Globally consistent accounting standards urged for carbon-related instruments
The research, titled Reality of accounting for carbon-related instruments, reviewed 300 companies in high-emitting sectors and found significant inconsistencies in how these instruments are treated in corporate financial reports.
Currently, there is no dedicated IFRS Accounting Standard for carbon-related instruments, leading companies to create their own accounting policies.
According to Professor Ioannis Tsalavoutas from the University of Glasgow, this discretion results in a lack of transparency and comparability, with inconsistent terminology and methodologies undermining confidence in sustainability claims.
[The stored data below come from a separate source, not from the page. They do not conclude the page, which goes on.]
-- ==== Sys2Proof/Certificates/Slice0/Obligations.lean ====
section
/-! DEFINITION. The statements for the provers: what each command does, for every command of the table, and what
every step keeps. A statement names the state that the rules give with `Settled`, so it says the frame as well:
what its record update does not name is unchanged. -/

namespace Sys2Proof.Claims

open Sys2Proof.Machine Sys2Proof.Safety

/-! ### Words the statements share -/

/-- `t` is `u` with its attention lines decided again, and with nothing else changed (R177). -/
def Settled (t u : State) : Prop := t = { u with attention := t.attention } ∧ AttentionSound t

/-- RUNNING with the reset input high: receivers, contexts, records and transactions are in service (R13, R18). -/
def InService (s : State) : Prop := s.resetLow = false ∧ s.part = .running

/-- `x` at port `p`, all else kept. -/
def withPort (s : State) (p : PortId) (f : Port → Port) : State := s.setPort p (f (s.port p))

/-- The port assembler in SEARCH with nothing held; its break flag kept. -/
def searching (x : Port) : Port := { x with asm := ⟨.search, [], none, x.asm.breakFlag⟩ }

/-- The line assembler in SEARCH with nothing held; its break flag kept. -/
def lineSearching (x : Line) : Line := { x with asm := ⟨.search, [], none, x.asm.breakFlag⟩ }

/-- The 32-bit field at byte `i`, high byte first. -/
def wordAt (bs : List Byte) (i : Nat) : Word := halfAt bs i ++ halfAt bs (i + 2)

/-! ### Code tables (10.3, 10.8) -/

/-- Section state codes. -/
def sectionCodes : List (SectionName × Byte) :=
  [(.unused, 0x00), (.disturbed, 0x01), (.prepared, 0x02), (.sweeping, 0x03), (.occupied, 0x04), (.clearing, 0x05),
    (.clear, 0x06)]

/-- Point state codes. -/
def pointCodes : List (PointName × Byte) :=
  [(.unused, 0x00), (.hunt, 0x01), (.pending, 0x02), (.inSync, 0x03), (.faulted, 0x04), (.lost, 0x05)]

/-- Cause codes other than NONE. -/
def causeCodes : List (Cause × Byte) :=
  [(.start, 0x01), (.negative, 0x02), (.overflow, 0x03), (.implausible, 0x04), (.sequence, 0x05), (.conflict, 0x06),
    (.pointRestart, 0x07), (.headFault, 0x08), (.pointLost, 0x09)]

/-- Port codes. -/
def portCodes : List (PortId × Byte) := [(.ixa, 0x00), (.ixb, 0x01), (.mnt, 0x02), (.recorder, 0x03)]

/-- Cancel reason codes. -/
def reasonCodes : List (CancelReason × Byte) :=
  [(.requested, 0x01), (.mismatch, 0x02), (.notReady, 0x03), (.point, 0x04), (.inhibited, 0x05), (.activity, 0x06)]

/-- Image fault codes. -/
def faultCodes : List (ImageFault × Byte) :=
  [(.none, 0x00), (.noImage, 0x01), (.length, 0x02), (.check, 0x03), (.range, 0x04), (.topology, 0x05)]

/-- Result codes. -/
def resultCodes : List (ResultCode × Byte) :=
  [(.ok, 0x00), (.empty, 0x01), (.busy, 0x02), (.starting, 0x03), (.notConfigured, 0x04), (.badRequest, 0x05),
    (.notPermitted, 0x06), (.range, 0x07), (.notNeeded, 0x08), (.notReady, 0x09), (.inhibited, 0x0A),
    (.duplicate, 0x0B), (.tableFull, 0x0C), (.unknownTxn, 0x0D), (.mismatch, 0x0E)]

/-- Request names with their code (10.3) and their payload length (R149). -/
def requestCodes : List (RequestKind × Byte × Nat) :=
  [(.status, 0x01, 0), (.summary, 0x02, 0), (.readSection, 0x03, 1), (.readPoint, 0x04, 1), (.readLine, 0x05, 1),
    (.selectView, 0x06, 1), (.readNext, 0x07, 0), (.journalRead, 0x08, 1), (.journalSeek, 0x09, 1),
    (.identify, 0x0A, 0), (.setMask, 0x0B, 1), (.rejoin, 0x0C, 0), (.setInhibit, 0x10, 2), (.proposeReset, 0x11, 2),
    (.confirmReset, 0x12, 2), (.cancelReset, 0x13, 1), (.clearStatistics, 0x18, 0), (.restart, 0x19, 0)]

/-- The byte of a cause field: 00h NONE. -/
def CauseIs (b : Byte) (x : Option Cause) : Prop :=
  match x with
  | none => b = 0x00
  | some q => (q, b) ∈ causeCodes

/-! ### Requests -/

/-- The Request Engine takes request `r` of port `p`, whose queue holds `queue` behind it, and the arbiter's
pointers after the choice are `one` and `two` (R157, R62, R16). -/
def Takes (s : State) (p : PortId) (r : Request) (queue : List Request) (one : RingOne) (two : RingTwo) : Prop :=
  s.resetLow = false ∧ s.part ≠ .starting ∧ s.restartServed = false ∧
    (∀ h, s.handOff = some h → h.stage = .waiting) ∧
    choose s = some (p, one, two) ∧ (s.port p).queue = r :: queue

/-- `s` with the request gone from its queue, the pointers moved and its answer at the tail of the port's answer
list (R155, R157). -/
def Answered (s : State) (p : PortId) (r : Request) (queue : List Request) (one : RingOne) (two : RingTwo)
    (result : ResultCode) (payload : List Byte) : State :=
  { s with arbOne := one, arbTwo := two }.setPort p
    { s.port p with
      queue := queue
      answers := (s.port p).answers ++ [Answer.mk .served r.tag result payload] }

/-- A member of the level-one ring has a request queued; LOW has one when MNT or REC has (R160). -/
def RingWaits (s : State) (m : RingOne) : Prop :=
  match m with
  | .ixa => (s.port .ixa).queue ≠ []
  | .ixb => (s.port .ixb).queue ≠ []
  | .low => (s.port .mnt).queue ≠ [] ∨ (s.port .recorder).queue ≠ []

/-- The member that the level-one ring looks at next after `m`: IXA, IXB, LOW and round again (R160). -/
def ringNext (m : RingOne) : RingOne :=
  match m with
  | .ixa => .ixb
  | .ixb => .low
  | .low => .ixa

/-- R160's winner `p`, and the two pointers `o` and `w` after the choice: `o` is the first member after the level-one
pointer that has a request; where it is LOW, `p` is the first of MNT and REC after the level-two pointer that has one, and
`w` names it; else `p` is the port `o` names, and `w` is the level-two pointer as it was. -/
def RotateWinner (s : State) (p : PortId) (o : RingOne) (w : RingTwo) : Prop :=
  RingWaits s o ∧ (s.port p).queue ≠ [] ∧
    (o = ringNext s.arbOne ∨
      ¬ RingWaits s (ringNext s.arbOne) ∧ (o = ringNext (ringNext s.arbOne) ∨
        ¬ RingWaits s (ringNext (ringNext s.arbOne)) ∧ o = s.arbOne)) ∧
    match o with
    | .ixa => p = .ixa ∧ w = s.arbTwo
    | .ixb => p = .ixb ∧ w = s.arbTwo
    | .low => (p = .mnt ∧ w = .mnt ∧ (s.arbTwo = .mnt → (s.port .recorder).queue = [])) ∨
        (p = .recorder ∧ w = .recorder ∧ (s.arbTwo = .recorder → (s.port .mnt).queue = []))
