theorem pointInRange_iff (d : PointId) :
    pointInRange img d = true ↔
      (UsedPoint img d →
        (byteAt img (12 + 6 * d.val)).extractLsb' 4 3 = 0 ∧ (byteAt img (12 + 6 * d.val)).extractLsb' 0 4 ≠ 0 ∧
        ((byteAt img (12 + 6 * d.val + 1)).toNat < 24 ∨ byteAt img (12 + 6 * d.val + 1) = 0xFF) ∧
        ((byteAt img (12 + 6 * d.val + 2)).toNat < 24 ∨ byteAt img (12 + 6 * d.val + 2) = 0xFF) ∧
        4 ≤ (byteAt img (12 + 6 * d.val + 4)).toNat ∧ (byteAt img (12 + 6 * d.val + 4)).toNat ≤ 50 ∧
        2 ≤ ((byteAt img (12 + 6 * d.val + 5)).extractLsb' 4 4).toNat ∧
        ((byteAt img (12 + 6 * d.val + 5)).extractLsb' 0 4).toNat ≤ 5) := by
  unfold pointInRange
  rw [Bool.or_eq_true, Bool.not_eq_true', ← Bool.not_eq_true, ← imp_iff_not_or, pointUsed_iff]
  refine imp_congr_right fun used => ?_
  have high : highNibble (byteAt img (12 + 6 * d.val)).toNat = 8 ↔
      (byteAt img (12 + 6 * d.val)).extractLsb' 4 3 = 0 := by
    have := (byteAt img (12 + 6 * d.val)).isLt
    have := (getLsbD_seven_iff _).mp used
    rw [extractLsb'_eq_zero_iff, highNibble]
    omega
  have low : 1 ≤ lowNibble (byteAt img (12 + 6 * d.val)).toNat ↔
      (byteAt img (12 + 6 * d.val)).extractLsb' 0 4 ≠ 0 := by
    rw [Ne, extractLsb'_eq_zero_iff, lowNibble]
    omega
  simp only [Bool.and_eq_true, decide_eq_true_eq, and_assoc]
  simp only [imageNat, pointBase, Nat.add_zero, high, low, sideInRange_iff,
    highNibble_eq (byteAt img (12 + 6 * d.val + 5)), lowNibble_eq (byteAt img (12 + 6 * d.val + 5))]

theorem sectionInRange_iff (n : SectionId) :
    sectionInRange img n = true ↔
      (UsedSection img n →
        (byteAt img (204 + 2 * n.val)).extractLsb' 2 5 = 0 ∧ (byteAt img (204 + 2 * n.val)).extractLsb' 0 2 ≠ 0 ∧
        (byteAt img (204 + 2 * n.val + 1)).toNat ≤ 200) := by
  unfold sectionInRange
  rw [Bool.or_eq_true, Bool.not_eq_true', ← Bool.not_eq_true, ← imp_iff_not_or, sectionUsed_iff]
  refine imp_congr_right fun used => ?_
  have := (byteAt img (204 + 2 * n.val)).isLt
  have := (getLsbD_seven_iff _).mp used
  simp only [Bool.and_eq_true, decide_eq_true_eq, Ne, extractLsb'_eq_zero_iff, Nat.reducePow, and_assoc]
  simp only [imageNat, sectionBase]
  omega

/-- Check 4 passes exactly when every field checked for range lies in it (R8, R184). -/
theorem rangeOk_iff_imageInRange : rangeOk img = true ↔ ImageInRange img := by
  rw [rangeOk_iff, globalInRange_iff]
  constructor
  · rintro ⟨⟨lineRate, portRate, window, limit, mode⟩, ports, points, sections⟩
    refine ⟨lineRate, portRate, window, limit, mode, fun i => ?_, fun d => (pointInRange_iff img d).mp (points d),
      fun n => (sectionInRange_iff img n).mp (sections n)⟩
    have := (portInRange_iff img _).mp (ports (portOfIndex i))
    rwa [portBase, portIndex_portOfIndex] at this
  · rintro ⟨lineRate, portRate, window, limit, mode, ports, points, sections⟩
    exact ⟨⟨lineRate, portRate, window, limit, mode⟩, fun p => (portInRange_iff img p).mpr (ports (portIndex p)),
      fun d => (pointInRange_iff img d).mpr (points d), fun n => (sectionInRange_iff img n).mpr (sections n)⟩

end

/-! ### The boundary lists (R3) -/

theorem sideOf_eq_some_iff (b : Byte) (n : SectionId) : sideOf b = some n ↔ b.toNat = n.val := by
  have := n.isLt
  unfold sideOf sectionOfByte
  split
  · rw [Option.some.injEq, Fin.ext_iff]
  · simp only [reduceCtorEq, false_iff]
    omega

theorem sideOf_eq_none_iff (b : Byte) : sideOf b = none ↔ 24 ≤ b.toNat := by
  unfold sideOf sectionOfByte
  split
  · simp only [reduceCtorEq, false_iff]
    omega
  · simp only [true_iff]
    omega

theorem sideNaming_isSome_iff (c : PointCfg) (n : SectionId) :
    (∃ side, c.sideNaming n = some side) ↔ c.sideA = some n ∨ c.sideB = some n := by
  unfold PointCfg.sideNaming
  split
  · simp [*]
  · split <;> simp [*]

section
variable (img : List Byte) (n : SectionId)

theorem pointEntry_eq_some_iff (d : PointId) (c : PointCfg) :
    pointEntry img d = some c ↔ UsedPoint img d ∧ c = pointCfgOf img d := by
  unfold pointEntry
  rw [← pointUsed_iff]
  split
  · simp [*, eq_comm (a := c)]
  · simp [*]

theorem mem_boundaryOf_iff (b : Boundary) :
    b ∈ boundaryOf img n ↔ UsedPoint img b.point ∧ (pointCfgOf img b.point).sideNaming n = some b.side := by
  simp only [boundaryOf, List.mem_filterMap, List.mem_finRange, true_and, Option.map_eq_some_iff,
    Option.bind_eq_some_iff, pointEntry_eq_some_iff]
  constructor
  · rintro ⟨d, side, ⟨c, ⟨used, rfl⟩, hside⟩, rfl⟩
    exact ⟨used, hside⟩
  · rintro ⟨used, hside⟩
    exact ⟨b.point, b.side, ⟨_, ⟨used, rfl⟩, hside⟩, rfl⟩

/-- A boundary list is in rising order of its points. -/
theorem boundaryOf_pairwise : (boundaryOf img n).Pairwise fun b c => b.point < c.point := by
  refine List.Pairwise.filterMap _ (fun d d' hd b hb c hc => ?_) (List.pairwise_lt_finRange 32)
  obtain ⟨-, -, rfl⟩ := Option.map_eq_some_iff.mp hb
  obtain ⟨-, -, rfl⟩ := Option.map_eq_some_iff.mp hc
  exact hd

theorem boundaryOf_points_nodup : ((boundaryOf img n).map Boundary.point).Nodup :=
  List.pairwise_map.mpr ((boundaryOf_pairwise img n).imp ne_of_lt)

theorem names_a_iff (d : PointId) : Names img d .a n ↔ UsedPoint img d ∧ (pointCfgOf img d).sideA = some n :=
  and_congr_right fun _ => (sideOf_eq_some_iff _ _).symm

theorem names_b_iff (d : PointId) : Names img d .b n ↔ UsedPoint img d ∧ (pointCfgOf img d).sideB = some n :=
  and_congr_right fun _ => (sideOf_eq_some_iff _ _).symm

theorem mem_boundaryOf_points_iff (d : PointId) :
    d ∈ (boundaryOf img n).map Boundary.point ↔ Names img d .a n ∨ Names img d .b n := by
  rw [names_a_iff, names_b_iff, ← and_or_left, ← sideNaming_isSome_iff]
  simp only [List.mem_map, mem_boundaryOf_iff]
  constructor
  · rintro ⟨b, ⟨used, hside⟩, rfl⟩
    exact ⟨used, b.side, hside⟩
  · rintro ⟨used, side, hside⟩
    exact ⟨⟨d, side⟩, ⟨used, hside⟩, rfl⟩

/-- The boundary list is the list that R9 counts, up to the order of its entries. -/
theorem namedByOneToSix_iff :
    NamedByOneToSix img n ↔ 1 ≤ (boundaryOf img n).length ∧ (boundaryOf img n).length ≤ 6 := by
  constructor
  · rintro ⟨ds, nodup, mem, hlen⟩
    have same : ds.length = (boundaryOf img n).length := by
      rw [← List.length_map (f := Boundary.point) (as := boundaryOf img n)]
      refine List.Perm.length_eq ((List.perm_ext_iff_of_nodup nodup (boundaryOf_points_nodup img n)).mpr fun d => ?_)
      rw [mem, mem_boundaryOf_points_iff]
    exact same ▸ hlen
  · intro hlen
    exact ⟨_, boundaryOf_points_nodup img n, mem_boundaryOf_points_iff img n, by simpa using hlen⟩

theorem sectionConsistent_iff :
    sectionConsistent img n = true ↔ (UsedSection img n → NamedByOneToSix img n) := by
  rw [namedByOneToSix_iff, ← sectionUsed_iff, sectionConsistent]
  cases sectionUsed img n <;> simp

end

/-! ### The check of the track plan -/

section
variable (img : List Byte) (d : PointId)

/-- Two side bytes in their range name the same section, or both none, only when they are the same byte. -/
theorem sideOf_inj {a b : Byte} (ha : a.toNat < 24 ∨ a = 0xFF) (hb : b.toNat < 24 ∨ b = 0xFF) :
    sideOf a = sideOf b ↔ a = b := by
  refine ⟨fun h => ?_, congrArg sideOf⟩
  cases hs : sideOf b with
  | none =>
    have h1 := (sideOf_eq_none_iff a).mp (h.trans hs)
    have h2 := (sideOf_eq_none_iff b).mp hs
    rw [ha.resolve_left (by omega), hb.resolve_left (by omega)]
  | some n =>
    have h1 := (sideOf_eq_some_iff a n).mp (h.trans hs)
    have h2 := (sideOf_eq_some_iff b n).mp hs
    exact BitVec.eq_of_toNat_eq (h1.trans h2.symm)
To address this gap, ACCA and the University recommend developing a globally applicable accounting standard. This would guide companies on defining the scope, recognition, measurement, and disclosure of carbon-related instruments, ensuring faithful representation of their financial and environmental impact. They also suggest adopting a unified term—'carbon-related instruments'—to promote harmonized communication across markets.
ACCA has supplemented the report with two practical articles offering insights for decision-makers and finance teams, including workflows based on current IFRS standards and the broader implications for ESG reporting, tax risk, and reputation.
Aaron Saw, Head of corporate reporting insights, at ACCA, emphasized that quality information on these instruments is vital for stakeholders. ACCA calls on regulators, standard-setters, and finance professionals to engage with the findings, to build a more transparent and trustworthy carbon market.